The reason there were fewer spy drones above her was quite trivial—the rotary engine drones, known in New York as ‘mosquitos’, had taken cover from the rain, which was starting to drizzle again. Only the mini-jet drones, commonly called ‘hornets’, remained. 

She scrolled through the list of identified drones hanging above her head. Almost all were paparazzi drones belonging to gossip portals. Nothing threatening, although she could not have anyone following her today. More worrying were the five drones that did not show their ID. There were usually fewer. Their signatures indicated that they were specialized spy drones, faster, with greater range and altitude, equipped with precise thermal and night vision. Harder to shake. For a moment, she considered downing all of them with an electromagnetic pulse. At most, she would pay a fine. 

Too close to the company and too many of them. 

She changed her mind. One of them would record her electromagnetic shoot, and all hell would break loose on the web about high-profile corpos putting themselves above the law. Blah, blah, blah. Shitty fame on gossip portals was the last thing she needed right now. 

She rode to one of the parking lot exit gates and scanned her surroundings. Neither the helmet visor nor the bike’s windshield showed anything alarming in augmented reality mode. Across the street, someone had altered a holographic ad for the Globenet satellite network. It now displayed ‘fastest asses in Globe cess’ slogan. 

She sped down the lower lane for wheeled vehicles, headed towards the overpasses leading to the Verrazzano Bridge. Ignoring more holographic signs instructing her to ‘Pull up to air-pass,’ she kept going. For a few minutes, overpasses with roadways and maglev lanes shielded her from above, but most drones stayed with her through the maze of streets. Over two dozen remained. She turned onto a northbound lane, entered air-level, and zipped towards Queens. There was only one way to ditch the aerial spies. Hardly legal, but very effective. 

The drone cloud thinned even more, those remaining lowering their altitude.

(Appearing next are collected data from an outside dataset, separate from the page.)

/-- The controller (R279 to R284, R335). -/
structure Ctl where
  /-- the boot phase that failed, or 7 once the boot is complete -/
  phase    : Nat
  /-- the positions that are not enabled, in order; true: dead, false: transit (R215) -/
  holes    : AMap Bool
  silo     : AMap ChanState
  badSites : List Nat
  badPorts : List Nat
  /-- the elevators that were dead at boot, field × 16 + site (R284) -/
  deadElevators : List Nat
  /-- the routers that have failed at run time, which a cold boot makes dead (R299) -/
  failed   : List Nat
  /-- the image key slots (R281) -/
  keys     : AMap (List Byte)
  /-- the digest of the root public key, in fuses (R281) -/
  rootDigest : List Byte
  /-- the controller firmware, the loft firmware and the service image that the last boot verified (R281, Table 19-3) -/
  images   : List (List Byte)
  /-- the identity and the attestation key, each until it is erased (R282, R283) -/
  identity : Option PrivKey
  attestation : Option PrivKey
  policy   : BitVec 6
  repair   : List Nat
  faults   : AMap HeldFault
  reports  : List Report
  /-- correctable errors counted (R101, R156) -/
  corrected : Nat
deriving DecidableEq, Repr

/-- A move that no row of the opcode table names. -/
inductive Inner where
  /-- the service image ends its activation (R155) -/
  | serviceEnd (core slot : Nat)
  /-- the controller enables channel 62 of a service core again (R155) -/
  | serviceEnable (core : Nat)
  /-- task records come to a pool (R147, R337) -/
  | recordArrival (m : Nat)
  /-- a core of a peer module has sent a message into a partition (R314) -/
  | peerMessage (part : Nat) (from_ : Endpoint) (core : Nat) (hdr : Word) (words : List Word)
  /-- a type 1 task adds one of the elements of its product that are left (R188) -/
  | elementAdd (sg entry n : Nat)
  /-- the Reeve of a field goes on with what a move has left to do -/
  | reeveRest (f : Nat)
  /-- the loft engines of a core close one row pair (R252, R255) -/
  | rowClose (core p : Nat)
  /-- a peer module's copy service writes bytes into a partition (R313) -/
  | peerCopy (part va : Nat) (bytes : List Byte)
  /-- a load of a slot takes its value before it is reached (R131) -/
  | earlyRead (core slot va n : Nat)
  /-- an instruction of a slot that has retired takes effect (R131) -/
  | flightLand (core slot id : Nat)
  /-- what stands before a fence of a slot is performed (R134, R154) -/
  | fencePaid (core slot id : Nat)
  /-- the partition of a peer module that a message is for is reset (R301, Table 20-3) -/
  | peerRefusal (m : Nat)
  /-- the host reads the status of a queue (R311, Table 20-8) -/
  | queueStatus (queue : Nat)
deriving DecidableEq, Repr

/-- A move of the machine: a core issues an instruction, or issues one that takes effect later if it may (R131), an event of the opcode
table comes, or a move without a row. -/
inductive Turn where
  | issue (core : Nat)
  | late (core : Nat)
  | event (i : Instr)
  | inner (e : Inner)
deriving DecidableEq, Repr

/-- The slot that `exec` acts for. -/
structure Cur where
  core : Nat
  slot : Fin 4
deriving DecidableEq, Repr

/-- The module. -/
structure State where
  cur      : Cur
  cores    : AMap CoreSt
  clusters : AMap ClusterSt
  rings    : AMap RingSt
  fields   : AMap FieldSt
  parts    : AMap PartSt
  queues   : AMap QueueSt
  /-- memory: address keys strictly rising, no entry equal to what an unlisted key reads as -/
  mem      : List Host.Cell
  /-- the memory left undefined, the latest first; a key that neither `mem` nor this covers reads as zero -/
  lost     : List Lost
  hidden   : List Hidden
  bad      : List BadGranule
  resv     : List Reservation
  net      : List Msg
  /-- the writes that a message under way depends on, by its number (R131, R133) -/
  carried  : AMap (List Nat)
  /-- the report buffers of agents other than slots (R336), oldest first -/
  reports  : List (Reporter × Msg)
  insts    : AMap Inst
  loads    : AMap Loading
  copies   : AMap CopyOp
  /-- hotness counters, by home supergroup and page: the miss count and the four quadrants, and, of the requesters counted, how many they
  are and the sums of their rows and columns (R287) -/
  hot      : AMap (AMap (List Nat))
  /-- contexts saved by the controller, by partition (R257, R302) -/
  saved    : AMap Context
  ctl      : Ctl
  /-- what comes next, where that is settled: requests from outside, and moves of the agents, whose order among themselves the
  spec leaves open; any list is a behaviour, and after it the order is that of `Config.choose` -/
  sched    : List Turn
  /-- the slot to be served next by the round robin of R58, by core -/
  turn     : AMap Nat
  /-- the model's own counters: the next number of a message or write, and the next free value -/
  nextId   : Nat
  free     : Nat
deriving DecidableEq, Repr
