/-- A message reaches a channel (R54). -/
def State.arrive (s : State) (m : Msg) (c ch : Nat) (h : Word) (words : List Word) (task : Option Task) : State :=
  let q := s.chan c ch
  match q.hrec with
  | none => (s.finishMsg m (.core c)).nochan c h
  | some r =>
    if ch = 63 then (s.finishMsg m (.core c)).nochan c h
    else if q.reserved.contains m.id then
      (((s.modChan c ch fun q => { q with reserved := q.reserved.filter (· ≠ m.id) }).enqueue c ch h words task)).finishMsg m
        (.core c)
    else if q.room then (s.enqueue c ch h words task).finishMsg m (.core c)
    else if r.rel then
      { s.modChan c ch fun q => { q with refused := q.refused ++ [m.id] } with
        net := s.net.map fun x => if x.id = m.id then { x with heldBack := true } else x }
    else (s.modChan c ch fun q => { q with drops := satInc q.drops }).finishMsg m (.core c)

/-- MESSAGE_ARRIVAL (R54, R312); a reply never enters the queue (R93, R172). -/
def execMessageArrival (m : Nat) (s : State) : Out :=
  .next <|
    match s.msg? m with
    | none => s
    | some x =>
      if !arrivable s x || formsReply x then s
      else match x.body with
        | .chan c ch h ws task => s.arrive x c ch h ws task
        | .noEndpoint p n h _ => (s.finishMsg x (.peer 0xFFFF)).noep (.hostEngine p) h n
        | _ => s

/-- FLOW_CONTROL_RETURN (R54, R68): the sender's entry is free, or a held-back message is sent again. -/
def execFlowControlReturn (m : Nat) (s : State) : Out :=
  .next <|
    match s.msg? m with
    | none => s
    | some x => match x.body with
      | .flow c entry retry =>
        let s := s.dropMsg m
        if retry then { s with net := s.net.map fun y => if y.id = entry then { y with heldBack := false } else y }
        else s.finishEntry c entry
      | _ => s

/-- SERVICE_REPORT_SEND (R336): the oldest report of a buffer leaves once channel 62 of the service core has room. -/
def execServiceReportSend (who : Reporter) (s : State) : Out :=
  .next <|
    match s.reports.find? fun p => p.1 == who with
    | none => s
    | some p =>
      match bodyDest p.2.body with
      | some (c, ch) =>
        if (s.chan c ch).room then { s with reports := s.reports.erase p, net := s.net ++ [p.2] } else s
      | none => s

/-! ### Dispatch -/

/-- A channel number of the search that begins after `last` (R60). -/
def searchFrom (last : Nat) : List Nat := (List.range 64).map fun i => (last + 1 + i) % 64

/-- The reward at the head of a core's channel 63 waits for no sweep, and has yet to hold dispatch or to go (R267). -/
def rewardDue (co : CoreSt) : Bool := !co.rewards.isEmpty && co.sweep.isNone && !co.cutHold

/-- Dispatch is held on a core, for a reward at the head of channel 63 or a launch, for every channel but 62 of a service core (R29,
R267). -/
def held (co : CoreSt) (c ch : Nat) : Bool :=
  (co.cutHold || rewardDue co || co.loadHold.isSome) && !(isServiceCore c && ch == 62)

/-- No activation runs on a core, but for one of channel 62 of a service core (R29, R267). It runs until its chain of successors has ended, and
is one of the channel on which the chain began. -/
def coreQuiet (s : State) (c : Nat) : Bool :=
  (s.core c).slots.toList.all fun sl => !sl.live || (isServiceCore c && sl.first == some 62)

/-- The team of a task has given up its cluster: no new activation of it starts (R234). -/
def teamOver (s : State) (c : Nat) (t : Option Task) : Bool :=
  let cl := s.cluster (clusterOf c)
  match t with
  | some t => cl.expired && (match cl.teams with
    | r :: _ => r.task == t
    | [] => false)
  | none => false

/-- A channel is eligible as R60 has it: bound, enabled and not busy, with a message, or with its pending bit set and none. A message that
a chain has taken by `waitm` is no head. -/
def Chan.startable (q : Chan) : Bool := q.hrec.isSome && q.en && !q.busy && (q.untaken.isSome || q.pend)

/-- A channel is eligible (R60), with the priority of its head, where nothing holds its dispatch (R29, R234, R267). -/
def eligible (s : State) (c ch : Nat) (hi : Bool) : Bool :=
  let q := s.chan c ch
  q.startable && !held (s.core c) c ch &&
    (match q.untaken with
      | some e => hdrPrio e.hdr == hi && !teamOver s c e.task
      | none => q.pend && !hi)

/-- The units of a core's handler pool that running activations hold (R145). -/
def bayUsed (co : CoreSt) (u : Nat) : Bool :=
  co.slots.toList.any fun sl => sl.live && decide (sl.bay ≤ u) && decide (u < sl.bay + sl.baydem)

/-- The first fit of some units in the handler pool of 32 (R59). -/
def bayFit (co : CoreSt) (dem : Nat) : Option Nat :=
  if dem = 0 then some 0
  else (List.range 32).find? fun u => decide (u + dem ≤ 32) && (span u dem).all fun v => !bayUsed co v

/-- Registers of the pool of 64 that are free (R57). -/
def poolFree (co : CoreSt) : Nat :=
  64 - (((co.slots.toList.take 3).filter Slot.live).map Slot.regdem).sum

/-- The idle normal slots, lowest first. -/
def idleNormal (co : CoreSt) : List (Fin 4) := [0, 1, 2].filter fun k => !(co.slots.get k).live

/-- What the selection logic does next (R60). -/
structure Pick where
  ch   : Nat
  slot : Fin 4
  bay  : Nat

/-- The next dispatch of R60: a high-priority head for slot 3, or else a normal one for the lowest idle normal slot. -/
def select (s : State) (c : Nat) : Option Pick :=
  let co := s.core c
  let demand := fun ch => ((s.chan c ch).hrec.map HandlerRec.baydem).getD 0
  let hiCh :=
    if !(co.slots.get 3).live && !co.slots.toList.any (fun sl => sl.live && sl.crit) then
      (searchFrom co.lastHi).find? fun ch => eligible s c ch true
    else none
  let hiFit := hiCh.bind fun ch => (bayFit co (demand ch)).map fun b => (⟨ch, 3, b⟩ : Pick)
  match hiFit with
  | some p => some p
  | none =>
    match idleNormal co with
    | [] => none
    | k :: _ =>
      match (searchFrom co.lastLo).find? fun ch => eligible s c ch false with
      | none => none
      | some ch =>
        let reg := ((s.chan c ch).hrec.map HandlerRec.regdem).getD 0
        match bayFit co (demand ch) with
        | none => none
        | some b =>
          if poolFree co < reg then none
          else if hiCh.isSome && demand ch ≠ 0 then none
          else some ⟨ch, k, b⟩

/-- `msgid` (Table 4-5). -/
def msgidOf (seq : BitVec 32) (c ch origin : Nat) : Word :=
  seq ++ BitVec.ofNat 17 c ++ BitVec.ofNat 6 ch ++ 0#7 ++ BitVec.ofNat 2 origin

/-- The x registers at entry: payload in x10 to x16 and a header in x17, the others unspecified (R61, R71). -/
def entryX (n : Nat) (args : List Word) (x17 : Word) : Vector Word 32 :=
  Vector.ofFn fun i =>
    if i.val = 0 then 0
    else if i.val = 17 then x17
    else if 10 ≤ i.val ∧ i.val ≤ 16 then args.getD (i.val - 10) 0
    else Config.freeWord (n + i.val)
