-- ==== Sys2Proof/Machine/Reeve.lean ====
section
/-!
DEFINITION. The Reeve of a field (R216 to R239): checking and launching graphs, tokens, firing, triggering, faults, cone walks,
retry, commit windows, the end of a graph, teams, and the five forms of a core.
-/
namespace Sys2Proof.Machine

/-! ### The granary as a Reeve reads and writes it -/

/-- A range lies in the granary window, aligned (R217). -/
def inGranary (va n align : Nat) : Bool :=
  decide (0x04000000 ≤ va) && decide (va + n ≤ 0x07000000) && va % align == 0

/-- The key of a granary byte of a field. -/
def granKey (f va : Nat) : Nat := (Place.granary f).key (va - 0x04000000)

/-- A little-endian number that a Reeve reads. -/
def granRead (s : State) (f va n : Nat) : Nat := natOfBytes (s.readKeys (.reeve f) (span (granKey f va) n))

/-- A Reeve has read some ranges of the granary: writes that it has seen (R129), and errors that it has met, which are reported
(R156, R212). -/
def State.reeveReads (s : State) (f : Nat) (ranges : List (Nat × Nat)) : State :=
  let keys := ranges.flatMap fun r => span (granKey f r.1) r.2
  (s.noteRead (.reeve f) keys).meetAll (.reeve f) keys

/-- A Reeve writes bytes, performed in its field (R232, R233). A granule in error of which it writes a part is read first, and reported in
place of that write (R290). DESIGN CHOICE (assumption 103). -/
def State.granWrite (s : State) (f : Nat) (cells : List (Nat × Byte)) : State :=
  ((s.meetParts (.reeve f) cells).writeCells (.reeve f) (spareBads s (.reeve f) cells)).perform [s.nextId] (.within .fld (.reeve f))

/-! ### Nodes and graphs -/

/-- A node of a field's directory. -/
def State.node (s : State) (f n : Nat) : Option Node := (s.field f).nodes.get? n

def State.modNode (s : State) (f n : Nat) (g : Node → Node) : State :=
  s.modField f fun fs => match fs.nodes.get? n with
    | some x => { fs with nodes := fs.nodes.put n (g x) }
    | none => fs

/-- A node id. -/
def idOf (f n : Nat) : Nat := f * 65536 + n

/-- The task of a node: its id and graph. -/
def taskOf (f n : Nat) (u : Node) : Task := ⟨idOf f n, u.graph⟩

def State.graph (s : State) (f g : Nat) : Option Graph := (s.field f).graphs.get? g

/-- The nodes of a graph, by slot, in ascending id. -/
def graphNodes (s : State) (f g : Nat) : List (Nat × Node) := (s.field f).nodes.filter fun p => p.2.graph == g

/-- The base slot of a graph. -/
def graphBase (s : State) (f g : Nat) : Nat := ((s.graph f g).map Graph.base).getD 0

/-- The predecessors of a node in its graph, with the in-edge. -/
def predsOf (s : State) (f : Nat) (u : Node) : List (Nat × Node × Nat) :=
  (graphNodes s f u.graph).flatMap fun p => (p.2.succs.filter fun e => e.1 == u.idx).map fun e => (p.1, p.2, e.2)

/-- One depth of a cone walk: the successors of some slots that are not seen yet, ascending (R229). -/
def nextDepth (s : State) (f base : Nat) (level seen : List Nat) : List Nat :=
  let succ := level.flatMap fun n => match s.node f n with
    | some u => u.succs.map fun e => base + e.1
    | none => []
  (List.range 4096).filter fun n => succ.contains n && !seen.contains n
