-- ==== Sys2Proof/Machine/Core.lean ====
section
/-!
DEFINITION. The model as the host takes it.
-/

def Sys2Proof.core : Host.Core :=
  { State := Sys2Proof.Machine.State
    Fault := Sys2Proof.Machine.Fault
    Refusal := Sys2Proof.Machine.Refusal
    step := Sys2Proof.Machine.step
    reset := Sys2Proof.Machine.State.reset }
end

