/-- R147: the oldest record of a pool that can leave goes as a message to the eligible core with the most idle normal slots, the lowest on
ties, with room kept in its queue. R148: an idle cluster that asks nobody probes the next cluster of its supergroup; the victim ships the
youngest min(ceil(n/2), 8) of those of its stealable records whose channel some core of the thief has bound, where n counts every
stealable record (that reading of the two rules is the model's choice, assumption 47); the thief takes them into its pool, or counts an
empty answer and after 15 waits; the end of that wait clears the count. Every record is in one place before and after. R234: once the
resident team of a cluster has had 65,536 cycles of its field and another waits, its residency has expired, and not before. Where no
activation, message or queued record of the expired team is left, the swap saves its region, loads the longest waiter's region where it
has one, and makes that team resident with its cycles beginning now; no byte outside that region changes. That a region in error is taken
as it is (assumption 50) is the model's choice. -/
def Obligations.PoolRecordsAndTeamsTakeTheirTurns : Prop :=
  (∀ (s : State) (cl : Nat),
    let q := s.cluster cl
    let idle : Nat → Nat := fun c => (([0, 1, 2] : List (Fin 4)).filter fun k => !(s.slotOf c k).live).length
    (∀ r c, nextRec s cl = some (r, c) → c / 8 = cl ∧ (s.chan c (hdrChan r.hdr)).room = true ∧ (∀ d, r.only = some d → c = d) ∧
      (r.only = none → ∀ d, d / 8 = cl → (s.chan d (hdrChan r.hdr)).room = true → idle d < idle c ∨ (idle d = idle c ∧ c ≤ d)) ∧
      (∃ a b, poolRecs s cl = a ++ r :: b ∧ ∀ p ∈ a, teamMay s cl p = true → recCore s cl p = none) ∧
      ∃ t h, exec (.taskRecordDelivery cl) s = .next t ∧
        t.net = s.net ++ [⟨s.nextId, .pool cl, false, false, .chan c (hdrChan r.hdr) h r.words (some r.task)⟩] ∧
        h.extractLsb' 15 17 = BitVec.ofNat 17 (r.home * 8) ∧ h.extractLsb' 32 32 = r.hdr.extractLsb' 32 32 ∧
        hdrChan h = hdrChan r.hdr ∧ t.cluster cl = { q with pool := q.pool.erase r } ∧
        t.chan c (hdrChan r.hdr) =
          { s.chan c (hdrChan r.hdr) with reserved := (s.chan c (hdrChan r.hdr)).reserved ++ [s.nextId] } ∧
        { t with net := s.net, nextId := s.nextId, cores := s.cores, clusters := s.clusters } = s) ∧
    (clusterIdle s cl = true → q.asking = false → q.backoff = false → ∃ t, exec (.stealProbe cl) s = .next t ∧
      t.net = s.net ++ [⟨s.nextId, .gleaner cl, false, false, .stealReq cl (cl / 16 * 16 + (cl % 16 + q.probe) % 16)⟩] ∧
      t.cluster cl = { q with probe := q.probe % 15 + 1, asking := true } ∧ (∀ d, d ≠ cl → t.cluster d = s.cluster d) ∧
      { t with net := s.net, nextId := s.nextId, clusters := s.clusters } = s) ∧
    (∀ m x thief victim, s.msg? m = some x → x.body = .stealReq thief victim →
      let all := (poolRecs s victim).filter fun r => !r.pinned
      let cand := all.filter fun r => (List.range 8).any fun k => (s.chan (thief * 8 + k) (hdrChan r.hdr)).hrec.isSome
      let recs := cand.drop (cand.length - min ((all.length + 1) / 2) 8)
      ∃ t, exec (.stealRequest m) s = .next t ∧ recs.length ≤ 8 ∧
        t.net = s.net.filter (fun y => y.id ≠ m) ++ [⟨s.nextId, .gleaner victim, false, false, .stealAns thief recs⟩] ∧
        (∀ r, (t.cluster victim).pool.count r + recs.count r = (s.cluster victim).pool.count r) ∧
        (∀ d, d ≠ victim → t.cluster d = s.cluster d) ∧
        { t with net := s.net, nextId := s.nextId, clusters := s.clusters } = s) ∧
    (∀ m x recs, s.msg? m = some x → x.body = .stealAns cl recs → ∃ t, exec (.stealAnswer m) s = .next t ∧
      t.net = s.net.filter (fun y => y.id ≠ m) ∧ (∀ d, d ≠ cl → t.cluster d = s.cluster d) ∧
      t.cluster cl = (if recs = [] then { q with asking := false, empty := q.empty + 1, backoff := decide (q.empty = 14) }
        else { q with asking := false, pool := q.pool ++ recs, empty := 0, backoff := false }) ∧
      { t with net := s.net, clusters := s.clusters } = s) ∧
    (q.backoff = true → ∃ t, exec (.stealBackoff cl) s = .next t ∧ t.cluster cl = { q with backoff := false, empty := 0 } ∧
      (∀ d, d ≠ cl → t.cluster d = s.cluster d) ∧ { t with clusters := s.clusters } = s)) ∧
  (∀ (s : State) (cl : Nat) (a b : Team) (rest : List Team),
    let q := s.cluster cl
    let now := (s.field (sgField s (cl / 16))).time.toNat
    let keys : Nat → List Nat := fun tb => (List.range (tb * 4096)).map ((Place.bay (cl / 16)).key (cl % 16 * 0x80000) + ·)
    q.teams = a :: b :: rest →
      (65536 ≤ now - a.since → ∃ t, exec (.teamResidencyExpiry cl) s = .next t ∧ t.cluster cl = { q with expired := true } ∧
        (∀ d, d ≠ cl → t.cluster d = s.cluster d) ∧ { t with clusters := s.clusters } = s) ∧
      (now - a.since < 65536 → exec (.teamResidencyExpiry cl) s = .next s) ∧
      (q.expired = true → (∀ c : Fin 8, ∀ k, (s.slotOf (cl * 8 + c.val) k).live = true →
          (s.slotOf (cl * 8 + c.val) k).task ≠ some a.task) → queuedRecords s cl a.task = [] →
        (∀ m ∈ s.net, ∀ c ch h ws, m.body ≠ .chan c ch h ws (some a.task)) →
        ∃ t, exec (.teamSwap cl) s = .next t ∧
          t.cluster cl = { q with
            teams := { b with region := none, since := now } :: rest ++ [{ a with region := some ((keys a.tb).map s.byte) }]
            expired := false } ∧
          (∀ d k, t.slotOf d k = s.slotOf d k) ∧ t.net = s.net ∧
          match b.region with
          | none => t.mem = s.mem
          | some bs => bs.length = b.tb * 4096 →
            (∀ n (h : n < bs.length), t.byte ((Place.bay (cl / 16)).key (cl % 16 * 0x80000) + n) = bs[n]) ∧
            SameBytesBut (keys b.tb) s t))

Those unable to keep up with her speed gave up one by one, until only the five unidentified ones remained. Holographic messages of ‘No human drive in this area’ and ‘Human drive prohibited on this way’ appeared over the route she took. Similar warnings appeared on the airbike’s helmet display and windshield, followed by the warning ‘Airbike ride in NYC tunnels is prohibited’. 

She approached the tunnels. The autopilot would refuse entry, so she simply disabled it. A regular airbike’s system would have automatically re-engaged, either stopping the bike or continuing on autopilot. Her bike, however, just flashed alerts—‘Tunnel in 200 m, turn auto on… Tunnel in 100 m, turn auto on’. She kept riding manually, even accelerating. 

Entering the tunnel toward East Bronx was illegal for airbikes, but the fans and other installations made it forbidden for drones to follow. The pursuing drones had to climb over three hundred meters above the water, losing time. The wind off the sea would further slow them down. They had no chance of catching up with the rider by flying over the water.  

Bots… you will always be slaves to your programs.